* Extracted information
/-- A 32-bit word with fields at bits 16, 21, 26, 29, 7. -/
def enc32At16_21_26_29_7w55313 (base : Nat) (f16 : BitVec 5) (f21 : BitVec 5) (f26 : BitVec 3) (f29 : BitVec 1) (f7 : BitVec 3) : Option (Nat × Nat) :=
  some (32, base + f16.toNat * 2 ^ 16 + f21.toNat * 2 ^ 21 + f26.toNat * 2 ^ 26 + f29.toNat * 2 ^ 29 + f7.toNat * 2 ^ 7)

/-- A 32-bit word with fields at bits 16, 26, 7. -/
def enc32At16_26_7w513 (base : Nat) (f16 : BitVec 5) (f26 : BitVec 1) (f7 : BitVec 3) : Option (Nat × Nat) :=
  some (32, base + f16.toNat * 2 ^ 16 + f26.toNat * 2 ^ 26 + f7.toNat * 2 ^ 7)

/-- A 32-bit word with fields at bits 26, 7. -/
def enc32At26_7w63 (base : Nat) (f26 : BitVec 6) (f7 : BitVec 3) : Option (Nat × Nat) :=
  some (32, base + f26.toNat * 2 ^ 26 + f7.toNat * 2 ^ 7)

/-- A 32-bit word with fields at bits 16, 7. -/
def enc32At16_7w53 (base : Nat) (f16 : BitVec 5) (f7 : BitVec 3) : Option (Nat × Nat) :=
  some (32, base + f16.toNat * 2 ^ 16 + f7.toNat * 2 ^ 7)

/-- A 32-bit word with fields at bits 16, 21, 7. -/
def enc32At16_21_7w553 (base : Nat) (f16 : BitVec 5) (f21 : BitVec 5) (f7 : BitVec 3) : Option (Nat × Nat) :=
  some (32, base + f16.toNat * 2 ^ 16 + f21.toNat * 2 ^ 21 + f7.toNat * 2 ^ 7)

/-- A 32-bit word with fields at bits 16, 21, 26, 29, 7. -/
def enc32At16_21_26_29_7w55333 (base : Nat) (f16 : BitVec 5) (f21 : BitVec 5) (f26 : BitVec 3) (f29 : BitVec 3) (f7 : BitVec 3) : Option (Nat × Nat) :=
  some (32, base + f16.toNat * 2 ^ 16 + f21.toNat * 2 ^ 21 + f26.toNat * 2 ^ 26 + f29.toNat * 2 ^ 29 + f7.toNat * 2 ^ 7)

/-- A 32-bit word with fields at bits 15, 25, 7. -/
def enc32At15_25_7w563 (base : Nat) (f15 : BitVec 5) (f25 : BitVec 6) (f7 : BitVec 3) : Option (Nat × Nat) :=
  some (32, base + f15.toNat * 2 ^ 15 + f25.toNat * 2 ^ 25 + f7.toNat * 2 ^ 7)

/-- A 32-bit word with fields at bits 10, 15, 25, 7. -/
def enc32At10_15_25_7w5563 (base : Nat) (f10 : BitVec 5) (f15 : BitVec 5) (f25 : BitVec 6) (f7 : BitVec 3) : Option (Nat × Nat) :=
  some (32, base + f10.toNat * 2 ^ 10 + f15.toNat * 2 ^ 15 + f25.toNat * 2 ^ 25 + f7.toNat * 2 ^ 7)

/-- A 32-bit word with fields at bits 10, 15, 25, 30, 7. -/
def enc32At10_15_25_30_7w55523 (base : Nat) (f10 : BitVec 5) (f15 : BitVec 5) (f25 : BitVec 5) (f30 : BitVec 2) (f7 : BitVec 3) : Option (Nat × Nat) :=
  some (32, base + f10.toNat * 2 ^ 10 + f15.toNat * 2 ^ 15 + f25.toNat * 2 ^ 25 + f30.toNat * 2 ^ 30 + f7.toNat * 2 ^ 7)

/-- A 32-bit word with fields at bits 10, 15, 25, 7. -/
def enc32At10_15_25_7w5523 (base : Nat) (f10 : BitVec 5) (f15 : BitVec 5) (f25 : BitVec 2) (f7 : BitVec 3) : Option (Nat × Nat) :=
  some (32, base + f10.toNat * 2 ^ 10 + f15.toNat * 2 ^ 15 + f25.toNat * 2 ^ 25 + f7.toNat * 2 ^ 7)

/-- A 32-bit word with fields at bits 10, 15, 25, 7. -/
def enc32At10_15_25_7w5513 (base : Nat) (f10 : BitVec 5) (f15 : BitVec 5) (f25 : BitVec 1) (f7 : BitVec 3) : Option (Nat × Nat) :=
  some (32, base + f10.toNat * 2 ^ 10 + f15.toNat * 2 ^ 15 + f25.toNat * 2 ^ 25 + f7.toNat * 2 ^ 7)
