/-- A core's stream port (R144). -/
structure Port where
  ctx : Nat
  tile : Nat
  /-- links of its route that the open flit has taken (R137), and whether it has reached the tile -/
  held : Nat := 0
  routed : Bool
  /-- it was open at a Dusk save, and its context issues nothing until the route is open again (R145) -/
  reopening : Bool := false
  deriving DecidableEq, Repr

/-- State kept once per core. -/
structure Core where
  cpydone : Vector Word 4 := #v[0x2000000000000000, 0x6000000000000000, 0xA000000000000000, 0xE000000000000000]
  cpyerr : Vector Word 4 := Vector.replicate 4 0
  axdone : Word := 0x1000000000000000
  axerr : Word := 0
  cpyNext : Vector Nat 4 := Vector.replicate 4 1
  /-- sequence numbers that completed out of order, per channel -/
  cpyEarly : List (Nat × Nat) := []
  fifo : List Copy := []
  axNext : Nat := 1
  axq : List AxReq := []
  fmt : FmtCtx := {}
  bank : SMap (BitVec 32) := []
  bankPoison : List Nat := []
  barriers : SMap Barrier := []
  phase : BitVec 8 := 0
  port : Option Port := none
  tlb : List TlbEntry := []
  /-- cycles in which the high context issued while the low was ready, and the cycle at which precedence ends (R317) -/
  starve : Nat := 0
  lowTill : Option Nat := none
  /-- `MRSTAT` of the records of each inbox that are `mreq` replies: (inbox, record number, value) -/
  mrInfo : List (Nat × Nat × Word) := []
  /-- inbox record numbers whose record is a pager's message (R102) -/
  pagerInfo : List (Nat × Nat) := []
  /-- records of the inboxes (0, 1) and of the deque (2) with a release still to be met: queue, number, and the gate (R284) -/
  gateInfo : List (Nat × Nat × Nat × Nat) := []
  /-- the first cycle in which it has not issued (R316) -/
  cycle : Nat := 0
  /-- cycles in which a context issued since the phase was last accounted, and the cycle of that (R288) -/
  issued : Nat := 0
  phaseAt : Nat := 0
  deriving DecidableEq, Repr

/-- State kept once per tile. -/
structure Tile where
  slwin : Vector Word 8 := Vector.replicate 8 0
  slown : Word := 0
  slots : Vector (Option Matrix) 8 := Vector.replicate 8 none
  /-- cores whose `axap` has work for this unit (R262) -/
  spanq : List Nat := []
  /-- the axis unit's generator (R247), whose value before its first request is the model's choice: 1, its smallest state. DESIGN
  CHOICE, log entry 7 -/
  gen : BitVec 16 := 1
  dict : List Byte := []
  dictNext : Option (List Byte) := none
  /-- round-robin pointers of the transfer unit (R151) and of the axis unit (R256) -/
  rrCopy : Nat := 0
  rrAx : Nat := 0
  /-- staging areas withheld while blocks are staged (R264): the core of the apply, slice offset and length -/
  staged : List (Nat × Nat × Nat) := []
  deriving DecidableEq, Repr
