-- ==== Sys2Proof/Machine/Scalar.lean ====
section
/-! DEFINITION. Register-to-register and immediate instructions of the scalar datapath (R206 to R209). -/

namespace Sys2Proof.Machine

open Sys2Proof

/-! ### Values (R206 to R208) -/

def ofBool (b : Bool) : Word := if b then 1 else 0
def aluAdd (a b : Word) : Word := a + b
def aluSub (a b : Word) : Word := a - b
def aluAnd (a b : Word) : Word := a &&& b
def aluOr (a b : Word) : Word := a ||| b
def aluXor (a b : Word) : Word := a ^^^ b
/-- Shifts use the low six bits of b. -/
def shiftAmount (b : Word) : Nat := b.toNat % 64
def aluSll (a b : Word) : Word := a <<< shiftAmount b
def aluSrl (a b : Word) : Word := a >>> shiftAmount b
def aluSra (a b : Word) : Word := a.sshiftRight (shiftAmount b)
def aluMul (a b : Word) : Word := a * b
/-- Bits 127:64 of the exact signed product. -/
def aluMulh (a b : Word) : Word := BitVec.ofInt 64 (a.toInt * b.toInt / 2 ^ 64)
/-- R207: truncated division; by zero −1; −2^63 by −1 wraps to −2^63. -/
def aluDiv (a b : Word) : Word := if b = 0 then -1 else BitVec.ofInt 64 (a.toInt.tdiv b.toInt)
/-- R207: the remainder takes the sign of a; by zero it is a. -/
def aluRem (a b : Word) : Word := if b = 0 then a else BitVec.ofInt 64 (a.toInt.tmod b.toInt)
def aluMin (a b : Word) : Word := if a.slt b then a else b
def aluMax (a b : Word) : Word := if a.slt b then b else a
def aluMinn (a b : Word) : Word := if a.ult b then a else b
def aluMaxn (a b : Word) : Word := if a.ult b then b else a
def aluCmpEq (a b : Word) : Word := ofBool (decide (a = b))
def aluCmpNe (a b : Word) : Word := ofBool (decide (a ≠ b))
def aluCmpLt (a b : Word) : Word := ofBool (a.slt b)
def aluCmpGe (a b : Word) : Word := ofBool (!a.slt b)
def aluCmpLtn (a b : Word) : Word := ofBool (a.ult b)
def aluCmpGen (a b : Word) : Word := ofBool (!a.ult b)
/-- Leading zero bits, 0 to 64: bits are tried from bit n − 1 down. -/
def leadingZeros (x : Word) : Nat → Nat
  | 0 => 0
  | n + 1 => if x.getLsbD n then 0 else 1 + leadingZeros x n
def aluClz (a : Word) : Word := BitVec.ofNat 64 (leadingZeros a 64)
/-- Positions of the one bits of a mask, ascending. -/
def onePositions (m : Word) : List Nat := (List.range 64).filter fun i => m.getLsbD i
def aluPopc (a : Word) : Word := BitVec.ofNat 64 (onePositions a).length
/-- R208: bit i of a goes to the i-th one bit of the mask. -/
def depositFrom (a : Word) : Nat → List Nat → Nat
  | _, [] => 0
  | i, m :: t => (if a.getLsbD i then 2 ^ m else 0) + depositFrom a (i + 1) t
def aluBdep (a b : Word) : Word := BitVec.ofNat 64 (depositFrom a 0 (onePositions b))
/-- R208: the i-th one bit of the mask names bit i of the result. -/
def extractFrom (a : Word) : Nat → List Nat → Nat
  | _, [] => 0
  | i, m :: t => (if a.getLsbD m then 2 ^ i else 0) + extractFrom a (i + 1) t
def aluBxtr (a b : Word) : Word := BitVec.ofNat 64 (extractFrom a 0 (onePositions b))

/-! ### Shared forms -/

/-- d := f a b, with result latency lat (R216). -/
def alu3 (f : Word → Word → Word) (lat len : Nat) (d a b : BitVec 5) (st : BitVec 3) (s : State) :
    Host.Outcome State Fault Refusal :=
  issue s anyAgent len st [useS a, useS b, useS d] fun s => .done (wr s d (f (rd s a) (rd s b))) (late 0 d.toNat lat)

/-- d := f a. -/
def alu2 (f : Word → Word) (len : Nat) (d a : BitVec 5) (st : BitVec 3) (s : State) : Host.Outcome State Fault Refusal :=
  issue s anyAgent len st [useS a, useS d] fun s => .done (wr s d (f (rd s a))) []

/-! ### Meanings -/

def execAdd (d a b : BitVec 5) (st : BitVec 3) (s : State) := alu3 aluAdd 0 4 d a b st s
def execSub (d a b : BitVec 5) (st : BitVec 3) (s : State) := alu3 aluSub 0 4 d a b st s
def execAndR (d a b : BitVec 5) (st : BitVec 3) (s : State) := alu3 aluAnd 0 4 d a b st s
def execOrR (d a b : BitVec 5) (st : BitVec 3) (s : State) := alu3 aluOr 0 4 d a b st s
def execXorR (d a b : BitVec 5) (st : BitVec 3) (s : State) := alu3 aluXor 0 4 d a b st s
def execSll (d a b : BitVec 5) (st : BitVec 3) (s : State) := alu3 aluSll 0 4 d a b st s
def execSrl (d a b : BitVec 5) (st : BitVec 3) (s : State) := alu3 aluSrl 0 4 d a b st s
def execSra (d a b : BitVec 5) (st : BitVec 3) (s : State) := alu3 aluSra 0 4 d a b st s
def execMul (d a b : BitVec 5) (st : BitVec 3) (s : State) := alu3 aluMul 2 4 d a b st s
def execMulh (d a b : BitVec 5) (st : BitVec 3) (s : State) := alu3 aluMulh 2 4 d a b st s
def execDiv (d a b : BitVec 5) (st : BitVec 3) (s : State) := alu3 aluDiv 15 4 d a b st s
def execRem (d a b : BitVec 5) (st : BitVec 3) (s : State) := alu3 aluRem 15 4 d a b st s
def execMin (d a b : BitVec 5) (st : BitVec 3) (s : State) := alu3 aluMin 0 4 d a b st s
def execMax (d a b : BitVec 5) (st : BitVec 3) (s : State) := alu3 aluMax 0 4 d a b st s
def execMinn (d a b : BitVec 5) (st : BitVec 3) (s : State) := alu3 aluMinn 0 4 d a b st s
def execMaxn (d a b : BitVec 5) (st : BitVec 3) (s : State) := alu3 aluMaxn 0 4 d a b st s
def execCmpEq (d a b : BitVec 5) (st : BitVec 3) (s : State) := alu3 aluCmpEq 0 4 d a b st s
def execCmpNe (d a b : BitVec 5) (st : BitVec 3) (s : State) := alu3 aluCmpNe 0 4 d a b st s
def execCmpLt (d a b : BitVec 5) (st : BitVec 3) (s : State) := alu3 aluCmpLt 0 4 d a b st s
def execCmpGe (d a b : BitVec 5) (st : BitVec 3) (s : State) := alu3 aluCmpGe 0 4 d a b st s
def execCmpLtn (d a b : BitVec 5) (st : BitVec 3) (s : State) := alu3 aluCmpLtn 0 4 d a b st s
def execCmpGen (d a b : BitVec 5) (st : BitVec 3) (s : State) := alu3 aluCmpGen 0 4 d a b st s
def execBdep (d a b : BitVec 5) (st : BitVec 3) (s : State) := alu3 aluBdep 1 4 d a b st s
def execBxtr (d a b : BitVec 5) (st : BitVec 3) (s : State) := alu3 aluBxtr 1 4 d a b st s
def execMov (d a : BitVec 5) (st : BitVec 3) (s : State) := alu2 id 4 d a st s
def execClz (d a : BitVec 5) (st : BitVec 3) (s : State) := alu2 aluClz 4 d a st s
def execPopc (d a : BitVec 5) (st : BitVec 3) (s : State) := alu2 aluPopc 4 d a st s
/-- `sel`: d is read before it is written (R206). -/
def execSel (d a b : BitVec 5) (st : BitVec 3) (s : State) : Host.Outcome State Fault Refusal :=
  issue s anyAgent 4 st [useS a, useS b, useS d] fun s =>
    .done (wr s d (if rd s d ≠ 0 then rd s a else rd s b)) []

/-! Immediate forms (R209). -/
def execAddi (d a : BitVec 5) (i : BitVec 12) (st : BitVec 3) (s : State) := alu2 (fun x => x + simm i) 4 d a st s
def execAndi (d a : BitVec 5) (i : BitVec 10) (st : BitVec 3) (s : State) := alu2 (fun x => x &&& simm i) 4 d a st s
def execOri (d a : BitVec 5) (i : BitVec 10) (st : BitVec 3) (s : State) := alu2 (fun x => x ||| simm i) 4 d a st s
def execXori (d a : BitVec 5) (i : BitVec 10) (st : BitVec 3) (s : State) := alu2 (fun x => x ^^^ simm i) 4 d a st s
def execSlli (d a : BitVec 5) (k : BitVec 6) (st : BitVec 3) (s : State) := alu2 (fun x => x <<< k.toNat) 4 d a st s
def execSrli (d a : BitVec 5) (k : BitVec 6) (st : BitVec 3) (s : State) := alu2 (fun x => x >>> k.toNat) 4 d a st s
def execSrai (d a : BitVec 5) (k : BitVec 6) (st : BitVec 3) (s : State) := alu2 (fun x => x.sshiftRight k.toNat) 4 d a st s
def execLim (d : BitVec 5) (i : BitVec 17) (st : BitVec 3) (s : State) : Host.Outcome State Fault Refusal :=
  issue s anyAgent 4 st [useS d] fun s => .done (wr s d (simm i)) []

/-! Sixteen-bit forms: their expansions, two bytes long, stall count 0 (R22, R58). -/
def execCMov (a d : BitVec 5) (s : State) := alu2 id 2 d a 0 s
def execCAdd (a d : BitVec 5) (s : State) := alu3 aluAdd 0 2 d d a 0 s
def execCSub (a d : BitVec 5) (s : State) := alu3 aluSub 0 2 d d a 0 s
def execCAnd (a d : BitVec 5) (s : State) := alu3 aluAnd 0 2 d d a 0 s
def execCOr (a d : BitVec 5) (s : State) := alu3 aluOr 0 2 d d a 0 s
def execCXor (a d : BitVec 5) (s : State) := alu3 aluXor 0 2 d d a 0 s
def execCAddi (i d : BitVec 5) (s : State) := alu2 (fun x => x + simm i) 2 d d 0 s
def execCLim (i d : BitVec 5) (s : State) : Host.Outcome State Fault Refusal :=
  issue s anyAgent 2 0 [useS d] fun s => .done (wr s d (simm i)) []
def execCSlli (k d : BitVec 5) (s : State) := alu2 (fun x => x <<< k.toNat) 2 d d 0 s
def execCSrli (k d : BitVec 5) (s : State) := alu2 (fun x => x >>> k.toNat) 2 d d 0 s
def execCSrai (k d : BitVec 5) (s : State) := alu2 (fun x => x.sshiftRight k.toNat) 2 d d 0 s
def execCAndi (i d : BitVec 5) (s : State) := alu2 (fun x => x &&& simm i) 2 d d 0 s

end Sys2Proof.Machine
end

* Task statement
Output exactly the lines of the material above from the one containing "def shiftAmount (b" up to and including the one containing "extractFrom a (i + 1) t".

* Task answer
def shiftAmount (b : Word) : Nat := b.toNat % 64
def aluSll (a b : Word) : Word := a <<< shiftAmount b
def aluSrl (a b : Word) : Word := a >>> shiftAmount b
def aluSra (a b : Word) : Word := a.sshiftRight (shiftAmount b)
def aluMul (a b : Word) : Word := a * b
/-- Bits 127:64 of the exact signed product. -/
def aluMulh (a b : Word) : Word := BitVec.ofInt 64 (a.toInt * b.toInt / 2 ^ 64)
/-- R207: truncated division; by zero −1; −2^63 by −1 wraps to −2^63. -/
def aluDiv (a b : Word) : Word := if b = 0 then -1 else BitVec.ofInt 64 (a.toInt.tdiv b.toInt)
/-- R207: the remainder takes the sign of a; by zero it is a. -/
def aluRem (a b : Word) : Word := if b = 0 then a else BitVec.ofInt 64 (a.toInt.tmod b.toInt)
def aluMin (a b : Word) : Word := if a.slt b then a else b
def aluMax (a b : Word) : Word := if a.slt b then b else a
def aluMinn (a b : Word) : Word := if a.ult b then a else b
def aluMaxn (a b : Word) : Word := if a.ult b then b else a
def aluCmpEq (a b : Word) : Word := ofBool (decide (a = b))
def aluCmpNe (a b : Word) : Word := ofBool (decide (a ≠ b))
def aluCmpLt (a b : Word) : Word := ofBool (a.slt b)
def aluCmpGe (a b : Word) : Word := ofBool (!a.slt b)
def aluCmpLtn (a b : Word) : Word := ofBool (a.ult b)
def aluCmpGen (a b : Word) : Word := ofBool (!a.ult b)
/-- Leading zero bits, 0 to 64: bits are tried from bit n − 1 down. -/
def leadingZeros (x : Word) : Nat → Nat
  | 0 => 0
  | n + 1 => if x.getLsbD n then 0 else 1 + leadingZeros x n
def aluClz (a : Word) : Word := BitVec.ofNat 64 (leadingZeros a 64)
/-- Positions of the one bits of a mask, ascending. -/
def onePositions (m : Word) : List Nat := (List.range 64).filter fun i => m.getLsbD i
def aluPopc (a : Word) : Word := BitVec.ofNat 64 (onePositions a).length
/-- R208: bit i of a goes to the i-th one bit of the mask. -/
def depositFrom (a : Word) : Nat → List Nat → Nat
  | _, [] => 0
  | i, m :: t => (if a.getLsbD i then 2 ^ m else 0) + depositFrom a (i + 1) t
def aluBdep (a b : Word) : Word := BitVec.ofNat 64 (depositFrom a 0 (onePositions b))
/-- R208: the i-th one bit of the mask names bit i of the result. -/
def extractFrom (a : Word) : Nat → List Nat → Nat
  | _, [] => 0
  | i, m :: t => (if a.getLsbD m then 2 ^ i else 0) + extractFrom a (i + 1) t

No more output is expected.